With the Super Bowl in two weeks, it’s worth noting that there aren’t a lot of events that can guarantee the networks massive numbers any more. Football’s biggest game is one, a big deal reality competition show like Idol is another, and a presidential inauguration is still in the running, especially when it’s freighted with so much “history,” as we’ve been so persistently reminded.

A major disaster or news event also counts, but I can remember a day when the list was longer, and included the network TV debut of a blockbuster film, or the final episode of a much-loved TV show, all of which seemed to empty the streets, malls, bars and movie theatres. Hell, I remember when the world seemed to stand still for the funeral of Lyndon Johnson, in the midst of Watergate’s political and social turmoil.

Deggans wonders just how much longer we’ll find ourselves gathered, alone or in a group, in front of the TV as part of some communal ritual of witnessing: “In today's super-fragmented media environment,” he writes, “little beyond American Idol and the Super Bowl can draw us together around TV's electronic hearth. Once upon a time, everyone could remember where they were when news broke that President Kennedy was shot or Saigon had fallen. These days, when even the selection of a vice-president is announced by text message, that memory is gone, swallowed by technology's new ability to bring us instant reporting from just about anywhere to wherever.”

For previous generations, Deggans cites the moon landing as a magnet that drew them to the TV, to which I’d add John F. Kennedy’s assassination and funeral, while before that TV and radio competed as the focus of the public witness. He recalls where he was when the Challenger space shuttle exploded (I was a fresh college drop-out, watching the news on the TV sets in the electronics department at the Simpsons store where I was working), and the 9/11 attacks (in bed talking wedding plans with the woman who’s now my wife.)

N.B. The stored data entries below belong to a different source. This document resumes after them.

/-- A write of RES0: what it keeps. -/
@[simp] theorem setRes0_keeps (v : Word) (s : State) :
    (setRes0 v s).engine = s.engine ∧ (setRes0 v s).cmd = s.cmd ∧ (setRes0 v s).done = s.done ∧
    (setRes0 v s).cmdDropped = s.cmdDropped ∧ (setRes0 v s).bfinalSeen = s.bfinalSeen ∧
    (setRes0 v s).fnameTrunc = s.fnameTrunc ∧ (setRes0 v s).errinfo = s.errinfo ∧
    (setRes0 v s).cfg = s.cfg ∧ (setRes0 v s).arg0 = s.arg0 ∧ (setRes0 v s).arg1 = s.arg1 ∧
    (setRes0 v s).arg2 = s.arg2 ∧ (setRes0 v s).res1 = s.res1 ∧
    (setRes0 v s).crcState = s.crcState ∧ (setRes0 v s).rawCount = s.rawCount ∧
    (setRes0 v s).bytesIn = s.bytesIn ∧ (setRes0 v s).bytesOut = s.bytesOut ∧
    (setRes0 v s).outCommit = s.outCommit ∧ (setRes0 v s).wcount = s.wcount ∧
    (setRes0 v s).wbuf = s.wbuf ∧ (setRes0 v s).rcount = s.rcount ∧ (setRes0 v s).rbuf = s.rbuf ∧
    (setRes0 v s).wcur = s.wcur ∧ (setRes0 v s).wvalid = s.wvalid ∧ (setRes0 v s).gzFlg = s.gzFlg ∧
    (setRes0 v s).gzMtime = s.gzMtime ∧ (setRes0 v s).gzXfl = s.gzXfl ∧
    (setRes0 v s).gzOs = s.gzOs ∧ (setRes0 v s).gzFnameLen = s.gzFnameLen ∧
    (setRes0 v s).gzTrlCrc = s.gzTrlCrc ∧ (setRes0 v s).gzTrlIsize = s.gzTrlIsize ∧
    (setRes0 v s).tables = s.tables ∧ (setRes0 v s).tokens = s.tokens ∧
    (setRes0 v s).params = s.params ∧ (setRes0 v s).inPort = s.inPort ∧
    (setRes0 v s).inClosed = s.inClosed ∧ (setRes0 v s).outPort = s.outPort ∧
    (setRes0 v s).outRoom = s.outRoom ∧ (setRes0 v s).held = s.held ∧
    (setRes0 v s).sawEnd = s.sawEnd ∧ (setRes0 v s).draws = s.draws ∧
    (setRes0 v s).hostRead = s.hostRead ∧ (setRes0 v s).host = s.host := by
  and_intros <;> rfl

/-- A write of RES1: what it writes. -/
@[simp] theorem setRes1_writes (v : Word) (s : State) :
    (setRes1 v s).res1 = v := rfl

/-- A write of RES1: what it keeps. -/
@[simp] theorem setRes1_keeps (v : Word) (s : State) :
    (setRes1 v s).engine = s.engine ∧ (setRes1 v s).cmd = s.cmd ∧ (setRes1 v s).done = s.done ∧
    (setRes1 v s).cmdDropped = s.cmdDropped ∧ (setRes1 v s).bfinalSeen = s.bfinalSeen ∧
    (setRes1 v s).fnameTrunc = s.fnameTrunc ∧ (setRes1 v s).errinfo = s.errinfo ∧
    (setRes1 v s).cfg = s.cfg ∧ (setRes1 v s).arg0 = s.arg0 ∧ (setRes1 v s).arg1 = s.arg1 ∧
    (setRes1 v s).arg2 = s.arg2 ∧ (setRes1 v s).res0 = s.res0 ∧
    (setRes1 v s).crcState = s.crcState ∧ (setRes1 v s).rawCount = s.rawCount ∧
    (setRes1 v s).bytesIn = s.bytesIn ∧ (setRes1 v s).bytesOut = s.bytesOut ∧
    (setRes1 v s).outCommit = s.outCommit ∧ (setRes1 v s).wcount = s.wcount ∧
    (setRes1 v s).wbuf = s.wbuf ∧ (setRes1 v s).rcount = s.rcount ∧ (setRes1 v s).rbuf = s.rbuf ∧
    (setRes1 v s).wcur = s.wcur ∧ (setRes1 v s).wvalid = s.wvalid ∧ (setRes1 v s).gzFlg = s.gzFlg ∧
    (setRes1 v s).gzMtime = s.gzMtime ∧ (setRes1 v s).gzXfl = s.gzXfl ∧
    (setRes1 v s).gzOs = s.gzOs ∧ (setRes1 v s).gzFnameLen = s.gzFnameLen ∧
    (setRes1 v s).gzTrlCrc = s.gzTrlCrc ∧ (setRes1 v s).gzTrlIsize = s.gzTrlIsize ∧
    (setRes1 v s).tables = s.tables ∧ (setRes1 v s).tokens = s.tokens ∧
    (setRes1 v s).params = s.params ∧ (setRes1 v s).inPort = s.inPort ∧
    (setRes1 v s).inClosed = s.inClosed ∧ (setRes1 v s).outPort = s.outPort ∧
    (setRes1 v s).outRoom = s.outRoom ∧ (setRes1 v s).held = s.held ∧
    (setRes1 v s).sawEnd = s.sawEnd ∧ (setRes1 v s).draws = s.draws ∧
    (setRes1 v s).hostRead = s.hostRead ∧ (setRes1 v s).host = s.host := by
  and_intros <;> rfl

/-- The commit at the end of a block (45_deflate.md R281): what it writes. -/
@[simp] theorem commitOutput_writes (s : State) :
    (commitOutput s).outCommit = s.bytesOut := rfl

/-- The commit at the end of a block (45_deflate.md R281): what it keeps. -/
@[simp] theorem commitOutput_keeps (s : State) :
    (commitOutput s).engine = s.engine ∧ (commitOutput s).cmd = s.cmd ∧
    (commitOutput s).done = s.done ∧ (commitOutput s).cmdDropped = s.cmdDropped ∧
    (commitOutput s).bfinalSeen = s.bfinalSeen ∧ (commitOutput s).fnameTrunc = s.fnameTrunc ∧
    (commitOutput s).errinfo = s.errinfo ∧ (commitOutput s).cfg = s.cfg ∧
    (commitOutput s).arg0 = s.arg0 ∧ (commitOutput s).arg1 = s.arg1 ∧
    (commitOutput s).arg2 = s.arg2 ∧ (commitOutput s).res0 = s.res0 ∧
    (commitOutput s).res1 = s.res1 ∧ (commitOutput s).crcState = s.crcState ∧
    (commitOutput s).rawCount = s.rawCount ∧ (commitOutput s).bytesIn = s.bytesIn ∧
    (commitOutput s).bytesOut = s.bytesOut ∧ (commitOutput s).wcount = s.wcount ∧
    (commitOutput s).wbuf = s.wbuf ∧ (commitOutput s).rcount = s.rcount ∧
    (commitOutput s).rbuf = s.rbuf ∧ (commitOutput s).wcur = s.wcur ∧
    (commitOutput s).wvalid = s.wvalid ∧ (commitOutput s).gzFlg = s.gzFlg ∧
    (commitOutput s).gzMtime = s.gzMtime ∧ (commitOutput s).gzXfl = s.gzXfl ∧
    (commitOutput s).gzOs = s.gzOs ∧ (commitOutput s).gzFnameLen = s.gzFnameLen ∧
    (commitOutput s).gzTrlCrc = s.gzTrlCrc ∧ (commitOutput s).gzTrlIsize = s.gzTrlIsize ∧
    (commitOutput s).tables = s.tables ∧ (commitOutput s).tokens = s.tokens ∧
    (commitOutput s).params = s.params ∧ (commitOutput s).inPort = s.inPort ∧
    (commitOutput s).inClosed = s.inClosed ∧ (commitOutput s).outPort = s.outPort ∧
    (commitOutput s).outRoom = s.outRoom ∧ (commitOutput s).held = s.held ∧
    (commitOutput s).sawEnd = s.sawEnd ∧ (commitOutput s).draws = s.draws ∧
    (commitOutput s).hostRead = s.hostRead ∧ (commitOutput s).host = s.host := by
  and_intros <;> rfl

/-- CrcUpdate (42_crc.md R191): what it writes. -/
@[simp] theorem crcUpdate_writes (b : Byte) (s : State) :
    (crcUpdate b s).crcState = crcStep s.crcState b := rfl

/-- CrcUpdate (42_crc.md R191): what it keeps. -/
@[simp] theorem crcUpdate_keeps (b : Byte) (s : State) :
    (crcUpdate b s).engine = s.engine ∧ (crcUpdate b s).cmd = s.cmd ∧
    (crcUpdate b s).done = s.done ∧ (crcUpdate b s).cmdDropped = s.cmdDropped ∧
    (crcUpdate b s).bfinalSeen = s.bfinalSeen ∧ (crcUpdate b s).fnameTrunc = s.fnameTrunc ∧
    (crcUpdate b s).errinfo = s.errinfo ∧ (crcUpdate b s).cfg = s.cfg ∧
    (crcUpdate b s).arg0 = s.arg0 ∧ (crcUpdate b s).arg1 = s.arg1 ∧ (crcUpdate b s).arg2 = s.arg2 ∧
    (crcUpdate b s).res0 = s.res0 ∧ (crcUpdate b s).res1 = s.res1 ∧
    (crcUpdate b s).rawCount = s.rawCount ∧ (crcUpdate b s).bytesIn = s.bytesIn ∧
    (crcUpdate b s).bytesOut = s.bytesOut ∧ (crcUpdate b s).outCommit = s.outCommit ∧
    (crcUpdate b s).wcount = s.wcount ∧ (crcUpdate b s).wbuf = s.wbuf ∧
    (crcUpdate b s).rcount = s.rcount ∧ (crcUpdate b s).rbuf = s.rbuf ∧
    (crcUpdate b s).wcur = s.wcur ∧ (crcUpdate b s).wvalid = s.wvalid ∧
    (crcUpdate b s).gzFlg = s.gzFlg ∧ (crcUpdate b s).gzMtime = s.gzMtime ∧
    (crcUpdate b s).gzXfl = s.gzXfl ∧ (crcUpdate b s).gzOs = s.gzOs ∧
    (crcUpdate b s).gzFnameLen = s.gzFnameLen ∧ (crcUpdate b s).gzTrlCrc = s.gzTrlCrc ∧
    (crcUpdate b s).gzTrlIsize = s.gzTrlIsize ∧ (crcUpdate b s).tables = s.tables ∧
    (crcUpdate b s).tokens = s.tokens ∧ (crcUpdate b s).params = s.params ∧
    (crcUpdate b s).inPort = s.inPort ∧ (crcUpdate b s).inClosed = s.inClosed ∧
    (crcUpdate b s).outPort = s.outPort ∧ (crcUpdate b s).outRoom = s.outRoom ∧
    (crcUpdate b s).held = s.held ∧ (crcUpdate b s).sawEnd = s.sawEnd ∧
    (crcUpdate b s).draws = s.draws ∧ (crcUpdate b s).hostRead = s.hostRead ∧
    (crcUpdate b s).host = s.host := by
  and_intros <;> rfl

Technology moves fast - eight years ago, I would have doubted that my VCR would be gathering dust, replaced by a pumped-up cable box that recorded shows at the touch of a button, or that my CD collection would have been distilled into a hard drive on the top of my computer with a whopping terabyte of memory. As the viewing experience atomizes and the generations accustomed to ritual witnessing move on, that communal sense of a moment will dissolve, as news – and “history” – becomes more commonplace, like text crawl running at the bottom of our screens.